Available records below:

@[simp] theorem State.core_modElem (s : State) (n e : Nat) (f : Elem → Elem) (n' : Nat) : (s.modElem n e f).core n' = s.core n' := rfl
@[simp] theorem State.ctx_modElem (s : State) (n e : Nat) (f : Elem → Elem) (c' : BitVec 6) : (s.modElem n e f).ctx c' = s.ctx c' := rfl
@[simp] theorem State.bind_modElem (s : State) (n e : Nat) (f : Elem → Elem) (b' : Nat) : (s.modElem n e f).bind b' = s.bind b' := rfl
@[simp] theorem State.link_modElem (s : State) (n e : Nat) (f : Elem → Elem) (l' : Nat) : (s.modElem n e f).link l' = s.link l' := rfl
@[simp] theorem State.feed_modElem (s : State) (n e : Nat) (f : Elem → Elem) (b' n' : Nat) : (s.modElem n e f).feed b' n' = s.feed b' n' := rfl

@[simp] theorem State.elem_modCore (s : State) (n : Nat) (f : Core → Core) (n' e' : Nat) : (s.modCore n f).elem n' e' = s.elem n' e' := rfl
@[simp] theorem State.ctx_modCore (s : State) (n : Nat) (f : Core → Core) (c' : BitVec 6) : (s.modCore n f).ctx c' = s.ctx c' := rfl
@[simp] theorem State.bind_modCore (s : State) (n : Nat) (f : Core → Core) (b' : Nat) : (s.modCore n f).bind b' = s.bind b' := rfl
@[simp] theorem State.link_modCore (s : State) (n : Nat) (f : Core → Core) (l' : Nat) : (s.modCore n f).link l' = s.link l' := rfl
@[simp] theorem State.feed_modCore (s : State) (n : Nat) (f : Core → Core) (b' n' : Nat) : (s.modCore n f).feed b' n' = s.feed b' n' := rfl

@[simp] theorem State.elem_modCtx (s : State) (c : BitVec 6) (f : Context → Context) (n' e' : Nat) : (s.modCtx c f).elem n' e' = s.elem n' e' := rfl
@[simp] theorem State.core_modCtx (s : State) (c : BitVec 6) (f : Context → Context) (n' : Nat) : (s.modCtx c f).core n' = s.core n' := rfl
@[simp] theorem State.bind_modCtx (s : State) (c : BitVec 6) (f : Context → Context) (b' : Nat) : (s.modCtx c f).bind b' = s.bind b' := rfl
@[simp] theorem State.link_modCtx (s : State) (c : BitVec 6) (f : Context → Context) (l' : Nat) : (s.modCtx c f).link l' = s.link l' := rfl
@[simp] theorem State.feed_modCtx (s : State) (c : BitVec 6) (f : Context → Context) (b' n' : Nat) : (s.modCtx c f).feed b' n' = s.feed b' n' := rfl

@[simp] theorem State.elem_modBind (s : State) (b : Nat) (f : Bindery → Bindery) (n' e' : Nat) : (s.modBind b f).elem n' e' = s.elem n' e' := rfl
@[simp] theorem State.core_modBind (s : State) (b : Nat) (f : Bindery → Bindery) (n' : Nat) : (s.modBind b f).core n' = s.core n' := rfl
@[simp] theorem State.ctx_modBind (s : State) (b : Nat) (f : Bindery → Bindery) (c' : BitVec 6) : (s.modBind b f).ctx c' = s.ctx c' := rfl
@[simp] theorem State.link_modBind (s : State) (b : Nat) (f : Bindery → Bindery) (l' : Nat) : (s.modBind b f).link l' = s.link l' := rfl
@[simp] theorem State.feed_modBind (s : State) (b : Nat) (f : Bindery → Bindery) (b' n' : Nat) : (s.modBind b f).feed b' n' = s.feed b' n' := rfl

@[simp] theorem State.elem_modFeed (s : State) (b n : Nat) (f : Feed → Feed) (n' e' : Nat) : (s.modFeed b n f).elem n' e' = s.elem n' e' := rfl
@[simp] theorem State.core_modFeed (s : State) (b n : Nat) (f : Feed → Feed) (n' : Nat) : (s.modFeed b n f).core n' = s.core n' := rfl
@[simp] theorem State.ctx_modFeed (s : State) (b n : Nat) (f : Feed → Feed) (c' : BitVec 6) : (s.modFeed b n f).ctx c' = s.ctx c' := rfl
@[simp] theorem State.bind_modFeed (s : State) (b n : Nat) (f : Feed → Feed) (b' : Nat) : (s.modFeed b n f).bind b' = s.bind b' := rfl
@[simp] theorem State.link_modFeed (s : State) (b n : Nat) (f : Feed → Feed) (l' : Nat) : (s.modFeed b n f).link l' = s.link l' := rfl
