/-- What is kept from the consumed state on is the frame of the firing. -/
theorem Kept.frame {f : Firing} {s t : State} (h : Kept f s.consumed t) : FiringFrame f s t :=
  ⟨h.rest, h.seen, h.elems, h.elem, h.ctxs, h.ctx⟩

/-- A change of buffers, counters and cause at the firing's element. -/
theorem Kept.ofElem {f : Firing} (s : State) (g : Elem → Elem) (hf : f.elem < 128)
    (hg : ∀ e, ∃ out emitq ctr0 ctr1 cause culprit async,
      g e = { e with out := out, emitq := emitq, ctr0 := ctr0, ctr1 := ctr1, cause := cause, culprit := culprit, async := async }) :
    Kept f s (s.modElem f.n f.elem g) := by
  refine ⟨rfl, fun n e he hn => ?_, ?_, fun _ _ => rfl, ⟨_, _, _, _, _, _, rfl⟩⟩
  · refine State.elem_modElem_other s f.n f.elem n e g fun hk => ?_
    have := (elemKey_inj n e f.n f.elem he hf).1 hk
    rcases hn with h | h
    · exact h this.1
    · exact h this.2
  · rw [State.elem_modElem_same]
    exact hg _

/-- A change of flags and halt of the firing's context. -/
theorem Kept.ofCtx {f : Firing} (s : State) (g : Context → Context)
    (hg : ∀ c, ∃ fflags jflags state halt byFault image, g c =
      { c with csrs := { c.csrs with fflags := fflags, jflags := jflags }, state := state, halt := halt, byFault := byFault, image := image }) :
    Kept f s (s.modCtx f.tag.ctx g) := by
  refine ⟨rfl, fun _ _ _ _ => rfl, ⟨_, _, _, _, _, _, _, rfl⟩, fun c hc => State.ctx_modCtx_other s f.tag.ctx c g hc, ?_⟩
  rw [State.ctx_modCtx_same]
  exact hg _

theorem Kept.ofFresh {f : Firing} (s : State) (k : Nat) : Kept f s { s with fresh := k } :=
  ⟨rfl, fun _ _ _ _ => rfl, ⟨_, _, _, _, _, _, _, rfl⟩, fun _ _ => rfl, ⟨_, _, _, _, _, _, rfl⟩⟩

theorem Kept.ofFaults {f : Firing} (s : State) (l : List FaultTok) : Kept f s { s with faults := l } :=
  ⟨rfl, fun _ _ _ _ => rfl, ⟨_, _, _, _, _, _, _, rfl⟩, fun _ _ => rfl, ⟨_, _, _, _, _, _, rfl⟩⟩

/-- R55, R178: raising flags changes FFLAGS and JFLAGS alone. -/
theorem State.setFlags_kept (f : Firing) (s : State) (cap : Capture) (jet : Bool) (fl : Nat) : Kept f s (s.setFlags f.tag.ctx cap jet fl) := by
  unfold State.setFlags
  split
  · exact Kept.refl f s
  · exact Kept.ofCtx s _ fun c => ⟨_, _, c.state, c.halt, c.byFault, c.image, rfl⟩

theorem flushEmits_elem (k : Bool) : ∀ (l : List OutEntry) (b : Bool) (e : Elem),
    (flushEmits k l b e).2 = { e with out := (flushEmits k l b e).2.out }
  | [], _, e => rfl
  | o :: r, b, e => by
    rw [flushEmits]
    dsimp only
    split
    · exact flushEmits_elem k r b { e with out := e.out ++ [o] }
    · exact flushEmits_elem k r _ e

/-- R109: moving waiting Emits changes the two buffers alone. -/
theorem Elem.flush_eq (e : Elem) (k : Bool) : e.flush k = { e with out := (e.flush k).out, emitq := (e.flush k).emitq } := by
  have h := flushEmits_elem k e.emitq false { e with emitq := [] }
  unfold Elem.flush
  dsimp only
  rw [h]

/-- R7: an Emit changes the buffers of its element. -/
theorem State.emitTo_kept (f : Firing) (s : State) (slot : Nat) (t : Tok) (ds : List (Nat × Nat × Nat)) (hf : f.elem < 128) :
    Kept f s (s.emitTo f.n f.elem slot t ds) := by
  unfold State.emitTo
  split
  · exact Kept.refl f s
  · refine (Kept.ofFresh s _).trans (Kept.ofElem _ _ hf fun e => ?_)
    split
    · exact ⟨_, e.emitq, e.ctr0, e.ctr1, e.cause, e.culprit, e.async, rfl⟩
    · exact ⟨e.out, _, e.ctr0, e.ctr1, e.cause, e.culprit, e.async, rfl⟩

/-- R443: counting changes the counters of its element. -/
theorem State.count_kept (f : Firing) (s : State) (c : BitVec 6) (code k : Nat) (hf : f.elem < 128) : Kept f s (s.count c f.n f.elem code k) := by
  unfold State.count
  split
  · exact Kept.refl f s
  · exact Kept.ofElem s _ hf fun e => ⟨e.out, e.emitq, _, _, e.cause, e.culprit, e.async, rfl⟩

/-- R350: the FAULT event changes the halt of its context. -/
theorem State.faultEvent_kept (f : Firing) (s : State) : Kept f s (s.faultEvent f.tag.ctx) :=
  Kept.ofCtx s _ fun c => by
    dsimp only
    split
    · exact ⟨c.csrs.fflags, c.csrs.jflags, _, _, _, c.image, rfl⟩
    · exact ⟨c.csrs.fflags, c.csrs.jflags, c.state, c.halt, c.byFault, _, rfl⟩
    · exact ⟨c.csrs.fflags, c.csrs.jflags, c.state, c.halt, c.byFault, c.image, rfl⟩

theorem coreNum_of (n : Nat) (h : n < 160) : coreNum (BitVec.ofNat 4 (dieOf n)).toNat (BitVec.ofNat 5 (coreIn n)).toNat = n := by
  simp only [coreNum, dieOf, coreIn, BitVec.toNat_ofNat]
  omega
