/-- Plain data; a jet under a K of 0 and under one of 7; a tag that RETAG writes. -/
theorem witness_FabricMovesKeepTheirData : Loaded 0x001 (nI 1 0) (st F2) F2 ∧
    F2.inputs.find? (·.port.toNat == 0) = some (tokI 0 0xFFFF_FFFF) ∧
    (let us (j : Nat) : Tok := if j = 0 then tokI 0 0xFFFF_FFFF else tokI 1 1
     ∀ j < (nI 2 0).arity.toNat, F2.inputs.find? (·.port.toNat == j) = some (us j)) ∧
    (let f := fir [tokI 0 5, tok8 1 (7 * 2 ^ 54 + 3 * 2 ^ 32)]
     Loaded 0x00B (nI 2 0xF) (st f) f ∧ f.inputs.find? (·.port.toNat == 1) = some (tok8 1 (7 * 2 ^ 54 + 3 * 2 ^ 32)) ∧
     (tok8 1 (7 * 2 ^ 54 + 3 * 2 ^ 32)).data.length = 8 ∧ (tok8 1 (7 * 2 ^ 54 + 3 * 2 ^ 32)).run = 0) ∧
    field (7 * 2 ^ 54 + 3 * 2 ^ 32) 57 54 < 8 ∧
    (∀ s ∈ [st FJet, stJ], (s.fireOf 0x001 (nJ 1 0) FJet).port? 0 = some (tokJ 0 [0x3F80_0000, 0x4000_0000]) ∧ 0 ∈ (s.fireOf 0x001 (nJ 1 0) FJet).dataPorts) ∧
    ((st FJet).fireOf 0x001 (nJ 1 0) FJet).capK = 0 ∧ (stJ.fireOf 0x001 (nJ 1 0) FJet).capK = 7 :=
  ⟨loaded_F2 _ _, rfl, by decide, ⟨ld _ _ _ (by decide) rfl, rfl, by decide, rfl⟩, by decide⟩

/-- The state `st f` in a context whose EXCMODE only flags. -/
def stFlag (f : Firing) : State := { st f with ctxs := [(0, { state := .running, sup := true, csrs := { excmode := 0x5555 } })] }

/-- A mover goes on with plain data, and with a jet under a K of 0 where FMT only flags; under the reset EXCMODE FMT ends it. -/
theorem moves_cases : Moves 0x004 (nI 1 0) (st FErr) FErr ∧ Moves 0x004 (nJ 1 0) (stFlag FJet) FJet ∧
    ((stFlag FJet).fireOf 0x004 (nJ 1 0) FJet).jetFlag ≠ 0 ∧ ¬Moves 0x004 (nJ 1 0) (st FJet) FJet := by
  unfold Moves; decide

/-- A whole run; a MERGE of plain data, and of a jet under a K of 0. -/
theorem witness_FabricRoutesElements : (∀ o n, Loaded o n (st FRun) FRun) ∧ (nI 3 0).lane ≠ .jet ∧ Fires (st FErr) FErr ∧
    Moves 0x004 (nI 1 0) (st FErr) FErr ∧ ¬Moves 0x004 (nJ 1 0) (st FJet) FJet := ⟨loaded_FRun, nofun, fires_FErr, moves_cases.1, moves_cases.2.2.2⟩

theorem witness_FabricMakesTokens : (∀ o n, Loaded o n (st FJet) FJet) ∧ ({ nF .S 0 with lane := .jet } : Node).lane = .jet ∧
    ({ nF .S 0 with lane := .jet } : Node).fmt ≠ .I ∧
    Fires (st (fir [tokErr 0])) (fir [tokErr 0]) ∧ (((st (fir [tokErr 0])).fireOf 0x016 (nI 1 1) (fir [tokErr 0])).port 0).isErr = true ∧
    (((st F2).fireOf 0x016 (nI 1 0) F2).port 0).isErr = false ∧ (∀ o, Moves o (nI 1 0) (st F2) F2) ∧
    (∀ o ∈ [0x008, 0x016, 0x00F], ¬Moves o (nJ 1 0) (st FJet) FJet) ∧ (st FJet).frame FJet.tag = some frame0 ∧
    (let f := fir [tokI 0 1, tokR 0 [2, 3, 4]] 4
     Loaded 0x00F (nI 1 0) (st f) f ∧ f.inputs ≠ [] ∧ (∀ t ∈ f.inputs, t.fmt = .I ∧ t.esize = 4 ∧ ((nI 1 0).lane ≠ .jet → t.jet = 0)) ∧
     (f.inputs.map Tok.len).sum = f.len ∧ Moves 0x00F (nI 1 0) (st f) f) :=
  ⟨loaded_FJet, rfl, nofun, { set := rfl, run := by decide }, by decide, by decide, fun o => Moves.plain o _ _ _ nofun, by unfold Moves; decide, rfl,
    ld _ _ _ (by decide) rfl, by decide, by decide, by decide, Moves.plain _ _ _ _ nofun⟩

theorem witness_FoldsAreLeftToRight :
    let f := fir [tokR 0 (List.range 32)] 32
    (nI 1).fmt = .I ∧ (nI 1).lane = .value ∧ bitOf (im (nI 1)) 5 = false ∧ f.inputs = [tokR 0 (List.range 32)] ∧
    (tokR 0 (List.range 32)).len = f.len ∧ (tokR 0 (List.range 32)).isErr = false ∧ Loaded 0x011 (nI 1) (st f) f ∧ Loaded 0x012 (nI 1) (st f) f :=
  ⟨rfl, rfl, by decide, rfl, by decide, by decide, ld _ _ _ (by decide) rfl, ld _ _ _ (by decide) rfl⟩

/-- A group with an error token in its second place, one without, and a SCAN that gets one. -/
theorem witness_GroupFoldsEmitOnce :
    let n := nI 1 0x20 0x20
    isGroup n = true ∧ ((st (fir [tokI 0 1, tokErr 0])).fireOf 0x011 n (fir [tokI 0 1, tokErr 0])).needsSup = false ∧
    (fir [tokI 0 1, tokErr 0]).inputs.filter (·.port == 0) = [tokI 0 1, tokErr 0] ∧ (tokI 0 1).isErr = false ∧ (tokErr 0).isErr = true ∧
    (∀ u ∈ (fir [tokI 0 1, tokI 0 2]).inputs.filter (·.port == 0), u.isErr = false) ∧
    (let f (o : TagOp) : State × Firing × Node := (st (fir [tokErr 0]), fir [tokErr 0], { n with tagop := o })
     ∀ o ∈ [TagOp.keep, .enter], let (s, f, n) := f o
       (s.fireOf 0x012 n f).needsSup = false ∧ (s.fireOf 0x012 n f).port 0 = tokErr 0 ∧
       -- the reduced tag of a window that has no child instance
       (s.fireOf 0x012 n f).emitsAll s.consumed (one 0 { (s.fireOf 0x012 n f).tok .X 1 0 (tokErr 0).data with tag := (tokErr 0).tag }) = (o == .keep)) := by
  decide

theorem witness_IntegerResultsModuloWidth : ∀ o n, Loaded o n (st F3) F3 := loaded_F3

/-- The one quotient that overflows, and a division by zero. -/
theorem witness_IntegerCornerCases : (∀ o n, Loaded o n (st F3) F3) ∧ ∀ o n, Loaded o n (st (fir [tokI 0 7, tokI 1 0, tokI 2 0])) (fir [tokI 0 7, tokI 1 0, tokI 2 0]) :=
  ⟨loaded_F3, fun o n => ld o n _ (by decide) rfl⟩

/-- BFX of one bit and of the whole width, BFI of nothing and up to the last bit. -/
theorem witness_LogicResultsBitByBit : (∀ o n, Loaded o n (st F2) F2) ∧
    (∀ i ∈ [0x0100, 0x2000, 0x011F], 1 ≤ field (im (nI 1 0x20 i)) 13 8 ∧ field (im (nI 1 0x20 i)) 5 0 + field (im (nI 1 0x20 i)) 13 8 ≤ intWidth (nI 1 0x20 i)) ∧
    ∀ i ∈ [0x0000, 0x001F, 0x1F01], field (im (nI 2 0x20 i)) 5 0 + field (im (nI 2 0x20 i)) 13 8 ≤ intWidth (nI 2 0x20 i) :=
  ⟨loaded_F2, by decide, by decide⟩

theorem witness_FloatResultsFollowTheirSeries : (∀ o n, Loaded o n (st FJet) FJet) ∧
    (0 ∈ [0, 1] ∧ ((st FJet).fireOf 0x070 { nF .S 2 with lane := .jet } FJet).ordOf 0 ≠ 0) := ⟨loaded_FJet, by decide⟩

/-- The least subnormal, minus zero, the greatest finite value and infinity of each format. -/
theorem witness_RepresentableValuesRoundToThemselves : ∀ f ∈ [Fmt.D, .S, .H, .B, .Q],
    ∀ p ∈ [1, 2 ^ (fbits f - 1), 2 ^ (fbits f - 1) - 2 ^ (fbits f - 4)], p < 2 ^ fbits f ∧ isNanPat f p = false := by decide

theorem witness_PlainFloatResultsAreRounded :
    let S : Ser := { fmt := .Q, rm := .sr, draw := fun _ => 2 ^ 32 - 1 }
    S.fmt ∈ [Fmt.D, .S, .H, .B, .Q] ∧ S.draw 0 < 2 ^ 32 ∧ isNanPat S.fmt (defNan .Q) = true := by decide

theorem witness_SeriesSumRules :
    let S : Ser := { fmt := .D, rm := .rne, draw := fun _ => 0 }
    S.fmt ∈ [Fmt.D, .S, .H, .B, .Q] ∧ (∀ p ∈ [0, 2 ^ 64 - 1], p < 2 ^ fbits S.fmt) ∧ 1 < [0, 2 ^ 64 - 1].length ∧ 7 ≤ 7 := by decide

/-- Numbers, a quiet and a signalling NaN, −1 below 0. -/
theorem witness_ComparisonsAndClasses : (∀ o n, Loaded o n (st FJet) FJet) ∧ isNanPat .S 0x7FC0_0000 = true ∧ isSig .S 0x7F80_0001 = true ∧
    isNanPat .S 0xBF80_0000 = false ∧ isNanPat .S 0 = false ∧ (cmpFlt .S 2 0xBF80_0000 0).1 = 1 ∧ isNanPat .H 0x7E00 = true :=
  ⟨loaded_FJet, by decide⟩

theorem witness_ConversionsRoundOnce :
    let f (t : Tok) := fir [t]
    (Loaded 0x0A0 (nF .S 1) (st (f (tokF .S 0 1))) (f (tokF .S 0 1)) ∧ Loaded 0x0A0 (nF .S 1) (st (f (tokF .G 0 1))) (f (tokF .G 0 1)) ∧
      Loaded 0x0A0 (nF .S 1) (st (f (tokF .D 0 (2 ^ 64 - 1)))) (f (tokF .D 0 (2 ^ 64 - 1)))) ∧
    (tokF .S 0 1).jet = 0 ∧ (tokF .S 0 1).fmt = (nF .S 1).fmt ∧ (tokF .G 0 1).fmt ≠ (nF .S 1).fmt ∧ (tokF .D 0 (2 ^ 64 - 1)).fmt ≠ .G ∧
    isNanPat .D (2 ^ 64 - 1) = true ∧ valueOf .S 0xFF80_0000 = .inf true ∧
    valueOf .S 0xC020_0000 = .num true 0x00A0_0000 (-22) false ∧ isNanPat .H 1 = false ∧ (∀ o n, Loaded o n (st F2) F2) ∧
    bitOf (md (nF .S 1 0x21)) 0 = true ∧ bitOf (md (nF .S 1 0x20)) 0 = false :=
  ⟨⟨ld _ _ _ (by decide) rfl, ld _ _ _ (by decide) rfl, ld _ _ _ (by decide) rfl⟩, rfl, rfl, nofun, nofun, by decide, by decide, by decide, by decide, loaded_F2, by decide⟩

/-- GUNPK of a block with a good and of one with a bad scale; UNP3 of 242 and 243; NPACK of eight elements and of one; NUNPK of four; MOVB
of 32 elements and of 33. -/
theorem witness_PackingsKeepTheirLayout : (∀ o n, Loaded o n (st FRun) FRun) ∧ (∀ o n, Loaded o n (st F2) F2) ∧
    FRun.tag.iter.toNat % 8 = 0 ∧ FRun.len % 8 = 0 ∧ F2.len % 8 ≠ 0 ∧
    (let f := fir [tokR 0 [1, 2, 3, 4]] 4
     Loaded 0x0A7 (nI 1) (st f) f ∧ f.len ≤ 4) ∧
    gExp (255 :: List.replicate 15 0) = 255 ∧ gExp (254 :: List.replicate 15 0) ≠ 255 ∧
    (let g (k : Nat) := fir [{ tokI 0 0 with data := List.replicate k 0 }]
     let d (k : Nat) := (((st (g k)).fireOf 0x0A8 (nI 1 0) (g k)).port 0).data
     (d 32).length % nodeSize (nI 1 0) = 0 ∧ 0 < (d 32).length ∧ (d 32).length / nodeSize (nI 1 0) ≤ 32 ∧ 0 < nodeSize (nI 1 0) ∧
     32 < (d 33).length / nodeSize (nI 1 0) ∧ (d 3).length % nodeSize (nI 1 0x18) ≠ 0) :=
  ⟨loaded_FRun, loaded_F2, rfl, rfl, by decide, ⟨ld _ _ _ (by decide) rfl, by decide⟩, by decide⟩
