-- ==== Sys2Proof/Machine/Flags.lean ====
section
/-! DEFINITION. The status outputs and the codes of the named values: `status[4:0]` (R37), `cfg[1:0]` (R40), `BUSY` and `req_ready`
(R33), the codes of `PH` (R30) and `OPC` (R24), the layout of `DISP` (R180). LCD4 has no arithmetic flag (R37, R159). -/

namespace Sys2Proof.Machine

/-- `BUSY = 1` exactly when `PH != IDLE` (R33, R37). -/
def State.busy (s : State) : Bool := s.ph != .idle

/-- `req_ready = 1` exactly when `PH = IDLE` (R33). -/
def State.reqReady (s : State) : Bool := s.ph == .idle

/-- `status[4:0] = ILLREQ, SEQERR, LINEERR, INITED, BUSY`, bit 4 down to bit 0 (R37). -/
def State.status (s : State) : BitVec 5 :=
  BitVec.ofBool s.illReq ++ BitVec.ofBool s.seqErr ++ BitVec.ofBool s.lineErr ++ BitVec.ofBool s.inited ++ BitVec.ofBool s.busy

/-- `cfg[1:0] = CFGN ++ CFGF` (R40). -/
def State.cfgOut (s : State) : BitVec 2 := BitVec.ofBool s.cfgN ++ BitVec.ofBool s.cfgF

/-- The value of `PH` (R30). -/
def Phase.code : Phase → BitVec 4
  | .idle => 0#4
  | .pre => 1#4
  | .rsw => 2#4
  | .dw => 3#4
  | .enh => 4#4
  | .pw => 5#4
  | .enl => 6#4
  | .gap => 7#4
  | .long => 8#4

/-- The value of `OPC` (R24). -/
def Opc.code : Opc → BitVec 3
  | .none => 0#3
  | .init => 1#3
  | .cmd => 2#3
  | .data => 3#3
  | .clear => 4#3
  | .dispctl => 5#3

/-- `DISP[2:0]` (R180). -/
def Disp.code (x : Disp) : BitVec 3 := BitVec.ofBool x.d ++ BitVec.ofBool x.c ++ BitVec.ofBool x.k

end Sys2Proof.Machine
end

End of Available records.

Activity:
Copy out, word for word, the part of the entries above that begins at the line with "theorem State.elem_modCtx (s" and ends at the line with "theorem State.feed_modCtx (s", including both.

Solution for this task:
@[simp] theorem State.elem_modCtx (s : State) (c : BitVec 6) (f : Context → Context) (n' e' : Nat) : (s.modCtx c f).elem n' e' = s.elem n' e' := rfl
@[simp] theorem State.core_modCtx (s : State) (c : BitVec 6) (f : Context → Context) (n' : Nat) : (s.modCtx c f).core n' = s.core n' := rfl
@[simp] theorem State.bind_modCtx (s : State) (c : BitVec 6) (f : Context → Context) (b' : Nat) : (s.modCtx c f).bind b' = s.bind b' := rfl
@[simp] theorem State.link_modCtx (s : State) (c : BitVec 6) (f : Context → Context) (l' : Nat) : (s.modCtx c f).link l' = s.link l' := rfl
@[simp] theorem State.feed_modCtx (s : State) (c : BitVec 6) (f : Context → Context) (b' n' : Nat) : (s.modCtx c f).feed b' n' = s.feed b' n' := rfl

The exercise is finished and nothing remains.